WORK TASK: Nothing should be left out: repeat all the data exactly.
########
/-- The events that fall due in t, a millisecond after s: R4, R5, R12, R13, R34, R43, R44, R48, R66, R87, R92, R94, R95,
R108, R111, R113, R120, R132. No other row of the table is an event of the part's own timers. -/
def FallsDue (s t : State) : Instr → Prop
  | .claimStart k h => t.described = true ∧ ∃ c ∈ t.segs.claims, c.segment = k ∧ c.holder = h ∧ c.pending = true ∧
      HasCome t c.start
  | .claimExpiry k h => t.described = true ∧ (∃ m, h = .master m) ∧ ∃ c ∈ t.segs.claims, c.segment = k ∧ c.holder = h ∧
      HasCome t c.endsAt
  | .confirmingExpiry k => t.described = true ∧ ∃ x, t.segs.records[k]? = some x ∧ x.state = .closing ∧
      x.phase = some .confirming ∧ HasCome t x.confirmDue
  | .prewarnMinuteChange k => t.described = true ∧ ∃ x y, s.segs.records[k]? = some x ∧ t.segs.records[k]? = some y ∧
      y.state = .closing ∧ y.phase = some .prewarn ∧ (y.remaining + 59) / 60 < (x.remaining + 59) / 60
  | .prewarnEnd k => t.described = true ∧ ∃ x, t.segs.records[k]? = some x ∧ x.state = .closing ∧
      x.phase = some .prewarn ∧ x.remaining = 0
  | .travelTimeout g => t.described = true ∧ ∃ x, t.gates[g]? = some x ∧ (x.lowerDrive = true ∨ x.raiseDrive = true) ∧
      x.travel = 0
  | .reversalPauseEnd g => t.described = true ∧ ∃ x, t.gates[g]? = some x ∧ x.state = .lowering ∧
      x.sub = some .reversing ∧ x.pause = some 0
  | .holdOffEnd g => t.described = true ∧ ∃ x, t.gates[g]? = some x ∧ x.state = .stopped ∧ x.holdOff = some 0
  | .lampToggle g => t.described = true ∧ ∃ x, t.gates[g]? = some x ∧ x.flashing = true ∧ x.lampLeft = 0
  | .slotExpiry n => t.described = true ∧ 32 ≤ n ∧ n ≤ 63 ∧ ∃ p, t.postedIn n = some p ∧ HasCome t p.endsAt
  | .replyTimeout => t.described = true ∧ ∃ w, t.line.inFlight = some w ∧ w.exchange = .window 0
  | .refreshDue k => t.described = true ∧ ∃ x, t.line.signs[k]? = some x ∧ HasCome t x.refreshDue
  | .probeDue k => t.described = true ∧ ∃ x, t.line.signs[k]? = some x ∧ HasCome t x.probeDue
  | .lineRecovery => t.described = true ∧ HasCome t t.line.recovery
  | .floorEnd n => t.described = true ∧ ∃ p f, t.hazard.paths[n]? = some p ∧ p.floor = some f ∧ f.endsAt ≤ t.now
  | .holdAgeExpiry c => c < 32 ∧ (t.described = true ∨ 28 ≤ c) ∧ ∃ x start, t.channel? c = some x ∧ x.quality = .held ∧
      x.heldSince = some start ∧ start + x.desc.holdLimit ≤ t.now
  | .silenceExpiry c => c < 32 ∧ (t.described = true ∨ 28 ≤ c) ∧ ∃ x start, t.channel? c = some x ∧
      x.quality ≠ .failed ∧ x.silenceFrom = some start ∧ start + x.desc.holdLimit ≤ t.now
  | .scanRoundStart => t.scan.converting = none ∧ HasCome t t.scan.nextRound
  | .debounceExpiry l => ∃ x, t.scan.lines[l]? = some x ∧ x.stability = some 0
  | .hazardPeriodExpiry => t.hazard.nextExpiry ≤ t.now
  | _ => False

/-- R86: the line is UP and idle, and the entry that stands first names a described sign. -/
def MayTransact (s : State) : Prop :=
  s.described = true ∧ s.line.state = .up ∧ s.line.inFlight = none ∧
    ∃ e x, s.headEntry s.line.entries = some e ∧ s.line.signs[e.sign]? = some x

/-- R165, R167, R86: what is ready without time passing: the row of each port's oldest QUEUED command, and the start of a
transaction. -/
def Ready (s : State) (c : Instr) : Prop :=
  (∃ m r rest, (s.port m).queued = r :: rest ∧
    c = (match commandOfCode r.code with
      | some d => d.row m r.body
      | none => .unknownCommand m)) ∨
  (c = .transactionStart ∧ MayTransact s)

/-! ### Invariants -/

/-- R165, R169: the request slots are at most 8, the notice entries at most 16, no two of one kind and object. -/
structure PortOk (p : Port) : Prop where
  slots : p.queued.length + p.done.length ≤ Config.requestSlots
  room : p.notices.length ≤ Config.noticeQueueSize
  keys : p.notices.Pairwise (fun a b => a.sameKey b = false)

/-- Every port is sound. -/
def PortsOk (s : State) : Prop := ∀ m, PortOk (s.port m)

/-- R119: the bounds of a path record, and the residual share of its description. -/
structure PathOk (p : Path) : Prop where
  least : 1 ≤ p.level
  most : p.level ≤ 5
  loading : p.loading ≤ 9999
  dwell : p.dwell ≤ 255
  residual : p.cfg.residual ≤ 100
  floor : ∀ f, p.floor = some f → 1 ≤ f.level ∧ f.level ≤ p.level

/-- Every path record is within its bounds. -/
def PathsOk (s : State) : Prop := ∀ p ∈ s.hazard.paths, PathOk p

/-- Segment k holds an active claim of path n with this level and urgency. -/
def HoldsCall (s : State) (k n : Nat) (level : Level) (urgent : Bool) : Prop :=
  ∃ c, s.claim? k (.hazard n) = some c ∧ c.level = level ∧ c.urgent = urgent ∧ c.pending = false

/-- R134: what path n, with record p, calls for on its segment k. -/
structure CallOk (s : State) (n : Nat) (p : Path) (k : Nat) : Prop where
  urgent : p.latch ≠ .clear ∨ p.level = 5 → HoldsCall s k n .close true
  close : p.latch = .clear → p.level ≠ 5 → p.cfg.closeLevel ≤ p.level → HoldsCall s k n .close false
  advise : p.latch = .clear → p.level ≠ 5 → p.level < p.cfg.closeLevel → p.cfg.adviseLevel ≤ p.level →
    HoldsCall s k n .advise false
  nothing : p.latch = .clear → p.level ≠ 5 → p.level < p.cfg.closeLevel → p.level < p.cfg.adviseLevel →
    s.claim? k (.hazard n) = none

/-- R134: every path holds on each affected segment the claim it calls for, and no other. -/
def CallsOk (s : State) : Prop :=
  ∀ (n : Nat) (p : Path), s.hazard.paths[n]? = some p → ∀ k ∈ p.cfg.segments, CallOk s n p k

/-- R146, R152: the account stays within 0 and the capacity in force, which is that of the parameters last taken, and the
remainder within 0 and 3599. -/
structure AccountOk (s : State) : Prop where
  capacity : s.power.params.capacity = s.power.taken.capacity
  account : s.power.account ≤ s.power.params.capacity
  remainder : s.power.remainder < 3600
########
REPLY TO THE TASK:
/-- The events that fall due in t, a millisecond after s: R4, R5, R12, R13, R34, R43, R44, R48, R66, R87, R92, R94, R95,
R108, R111, R113, R120, R132. No other row of the table is an event of the part's own timers. -/
def FallsDue (s t : State) : Instr → Prop
  | .claimStart k h => t.described = true ∧ ∃ c ∈ t.segs.claims, c.segment = k ∧ c.holder = h ∧ c.pending = true ∧
      HasCome t c.start
  | .claimExpiry k h => t.described = true ∧ (∃ m, h = .master m) ∧ ∃ c ∈ t.segs.claims, c.segment = k ∧ c.holder = h ∧
      HasCome t c.endsAt
  | .confirmingExpiry k => t.described = true ∧ ∃ x, t.segs.records[k]? = some x ∧ x.state = .closing ∧
      x.phase = some .confirming ∧ HasCome t x.confirmDue
  | .prewarnMinuteChange k => t.described = true ∧ ∃ x y, s.segs.records[k]? = some x ∧ t.segs.records[k]? = some y ∧
      y.state = .closing ∧ y.phase = some .prewarn ∧ (y.remaining + 59) / 60 < (x.remaining + 59) / 60
  | .prewarnEnd k => t.described = true ∧ ∃ x, t.segs.records[k]? = some x ∧ x.state = .closing ∧
      x.phase = some .prewarn ∧ x.remaining = 0
  | .travelTimeout g => t.described = true ∧ ∃ x, t.gates[g]? = some x ∧ (x.lowerDrive = true ∨ x.raiseDrive = true) ∧
      x.travel = 0
  | .reversalPauseEnd g => t.described = true ∧ ∃ x, t.gates[g]? = some x ∧ x.state = .lowering ∧
      x.sub = some .reversing ∧ x.pause = some 0
  | .holdOffEnd g => t.described = true ∧ ∃ x, t.gates[g]? = some x ∧ x.state = .stopped ∧ x.holdOff = some 0
  | .lampToggle g => t.described = true ∧ ∃ x, t.gates[g]? = some x ∧ x.flashing = true ∧ x.lampLeft = 0
  | .slotExpiry n => t.described = true ∧ 32 ≤ n ∧ n ≤ 63 ∧ ∃ p, t.postedIn n = some p ∧ HasCome t p.endsAt
  | .replyTimeout => t.described = true ∧ ∃ w, t.line.inFlight = some w ∧ w.exchange = .window 0
  | .refreshDue k => t.described = true ∧ ∃ x, t.line.signs[k]? = some x ∧ HasCome t x.refreshDue
  | .probeDue k => t.described = true ∧ ∃ x, t.line.signs[k]? = some x ∧ HasCome t x.probeDue
  | .lineRecovery => t.described = true ∧ HasCome t t.line.recovery
  | .floorEnd n => t.described = true ∧ ∃ p f, t.hazard.paths[n]? = some p ∧ p.floor = some f ∧ f.endsAt ≤ t.now
  | .holdAgeExpiry c => c < 32 ∧ (t.described = true ∨ 28 ≤ c) ∧ ∃ x start, t.channel? c = some x ∧ x.quality = .held ∧
      x.heldSince = some start ∧ start + x.desc.holdLimit ≤ t.now
  | .silenceExpiry c => c < 32 ∧ (t.described = true ∨ 28 ≤ c) ∧ ∃ x start, t.channel? c = some x ∧
      x.quality ≠ .failed ∧ x.silenceFrom = some start ∧ start + x.desc.holdLimit ≤ t.now
  | .scanRoundStart => t.scan.converting = none ∧ HasCome t t.scan.nextRound
  | .debounceExpiry l => ∃ x, t.scan.lines[l]? = some x ∧ x.stability = some 0
  | .hazardPeriodExpiry => t.hazard.nextExpiry ≤ t.now
  | _ => False

/-- R86: the line is UP and idle, and the entry that stands first names a described sign. -/
def MayTransact (s : State) : Prop :=
  s.described = true ∧ s.line.state = .up ∧ s.line.inFlight = none ∧
    ∃ e x, s.headEntry s.line.entries = some e ∧ s.line.signs[e.sign]? = some x

/-- R165, R167, R86: what is ready without time passing: the row of each port's oldest QUEUED command, and the start of a
transaction. -/
def Ready (s : State) (c : Instr) : Prop :=
  (∃ m r rest, (s.port m).queued = r :: rest ∧
    c = (match commandOfCode r.code with
      | some d => d.row m r.body
      | none => .unknownCommand m)) ∨
  (c = .transactionStart ∧ MayTransact s)

/-! ### Invariants -/

/-- R165, R169: the request slots are at most 8, the notice entries at most 16, no two of one kind and object. -/
structure PortOk (p : Port) : Prop where
  slots : p.queued.length + p.done.length ≤ Config.requestSlots
  room : p.notices.length ≤ Config.noticeQueueSize
  keys : p.notices.Pairwise (fun a b => a.sameKey b = false)

/-- Every port is sound. -/
def PortsOk (s : State) : Prop := ∀ m, PortOk (s.port m)

/-- R119: the bounds of a path record, and the residual share of its description. -/
structure PathOk (p : Path) : Prop where
  least : 1 ≤ p.level
  most : p.level ≤ 5
  loading : p.loading ≤ 9999
  dwell : p.dwell ≤ 255
  residual : p.cfg.residual ≤ 100
  floor : ∀ f, p.floor = some f → 1 ≤ f.level ∧ f.level ≤ p.level

/-- Every path record is within its bounds. -/
def PathsOk (s : State) : Prop := ∀ p ∈ s.hazard.paths, PathOk p

/-- Segment k holds an active claim of path n with this level and urgency. -/
def HoldsCall (s : State) (k n : Nat) (level : Level) (urgent : Bool) : Prop :=
  ∃ c, s.claim? k (.hazard n) = some c ∧ c.level = level ∧ c.urgent = urgent ∧ c.pending = false

/-- R134: what path n, with record p, calls for on its segment k. -/
structure CallOk (s : State) (n : Nat) (p : Path) (k : Nat) : Prop where
  urgent : p.latch ≠ .clear ∨ p.level = 5 → HoldsCall s k n .close true
  close : p.latch = .clear → p.level ≠ 5 → p.cfg.closeLevel ≤ p.level → HoldsCall s k n .close false
  advise : p.latch = .clear → p.level ≠ 5 → p.level < p.cfg.closeLevel → p.cfg.adviseLevel ≤ p.level →
    HoldsCall s k n .advise false
  nothing : p.latch = .clear → p.level ≠ 5 → p.level < p.cfg.closeLevel → p.level < p.cfg.adviseLevel →
    s.claim? k (.hazard n) = none

/-- R134: every path holds on each affected segment the claim it calls for, and no other. -/
def CallsOk (s : State) : Prop :=
  ∀ (n : Nat) (p : Path), s.hazard.paths[n]? = some p → ∀ k ∈ p.cfg.segments, CallOk s n p k

/-- R146, R152: the account stays within 0 and the capacity in force, which is that of the parameters last taken, and the
remainder within 0 and 3599. -/
structure AccountOk (s : State) : Prop where
  capacity : s.power.params.capacity = s.power.taken.capacity
  account : s.power.account ≤ s.power.params.capacity
  remainder : s.power.remainder < 3600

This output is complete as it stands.